[Dataset entries]

BEGIN

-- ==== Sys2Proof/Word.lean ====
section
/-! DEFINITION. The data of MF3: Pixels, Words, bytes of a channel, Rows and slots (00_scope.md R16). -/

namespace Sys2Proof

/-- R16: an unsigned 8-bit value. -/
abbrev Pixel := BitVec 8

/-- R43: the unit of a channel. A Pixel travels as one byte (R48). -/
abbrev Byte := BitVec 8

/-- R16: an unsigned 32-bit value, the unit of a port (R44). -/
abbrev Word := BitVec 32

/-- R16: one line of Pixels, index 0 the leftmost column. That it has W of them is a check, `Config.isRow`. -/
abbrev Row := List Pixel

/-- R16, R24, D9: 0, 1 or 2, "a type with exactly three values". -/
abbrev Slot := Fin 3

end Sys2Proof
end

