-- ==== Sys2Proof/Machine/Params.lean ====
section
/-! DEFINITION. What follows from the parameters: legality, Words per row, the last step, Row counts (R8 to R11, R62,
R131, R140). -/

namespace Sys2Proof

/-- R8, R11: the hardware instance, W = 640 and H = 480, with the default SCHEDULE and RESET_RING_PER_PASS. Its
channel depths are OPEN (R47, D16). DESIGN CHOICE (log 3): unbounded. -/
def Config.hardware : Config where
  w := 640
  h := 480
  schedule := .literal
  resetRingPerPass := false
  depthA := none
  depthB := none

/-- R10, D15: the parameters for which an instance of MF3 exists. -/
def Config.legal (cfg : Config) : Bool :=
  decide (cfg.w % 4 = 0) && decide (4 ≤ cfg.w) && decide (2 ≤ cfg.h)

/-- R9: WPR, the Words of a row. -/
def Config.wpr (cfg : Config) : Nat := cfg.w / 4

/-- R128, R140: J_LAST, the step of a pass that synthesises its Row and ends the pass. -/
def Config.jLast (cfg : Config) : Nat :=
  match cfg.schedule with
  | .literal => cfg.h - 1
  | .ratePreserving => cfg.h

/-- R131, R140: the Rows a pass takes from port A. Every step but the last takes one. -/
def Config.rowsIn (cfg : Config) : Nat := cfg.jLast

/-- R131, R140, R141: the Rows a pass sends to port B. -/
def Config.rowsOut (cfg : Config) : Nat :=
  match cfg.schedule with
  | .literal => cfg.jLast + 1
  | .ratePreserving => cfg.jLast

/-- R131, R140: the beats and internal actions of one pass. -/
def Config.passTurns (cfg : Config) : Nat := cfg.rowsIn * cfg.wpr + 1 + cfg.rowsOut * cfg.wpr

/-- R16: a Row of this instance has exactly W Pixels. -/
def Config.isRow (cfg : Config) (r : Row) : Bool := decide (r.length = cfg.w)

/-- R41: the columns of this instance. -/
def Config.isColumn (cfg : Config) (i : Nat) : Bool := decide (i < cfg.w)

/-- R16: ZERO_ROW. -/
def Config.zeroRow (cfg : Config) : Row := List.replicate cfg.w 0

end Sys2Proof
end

END

## WHAT IS BEING ASKED
Please transcribe exactly the line containing "one pass. -/" and every line after it through the end of the records, and nothing else.

## ANSWER TO THIS EXERCISE
/-- R131, R140: the beats and internal actions of one pass. -/
def Config.passTurns (cfg : Config) : Nat := cfg.rowsIn * cfg.wpr + 1 + cfg.rowsOut * cfg.wpr

/-- R16: a Row of this instance has exactly W Pixels. -/
def Config.isRow (cfg : Config) (r : Row) : Bool := decide (r.length = cfg.w)

/-- R41: the columns of this instance. -/
def Config.isColumn (cfg : Config) (i : Nat) : Bool := decide (i < cfg.w)

/-- R16: ZERO_ROW. -/
def Config.zeroRow (cfg : Config) : Row := List.replicate cfg.w 0

end Sys2Proof
end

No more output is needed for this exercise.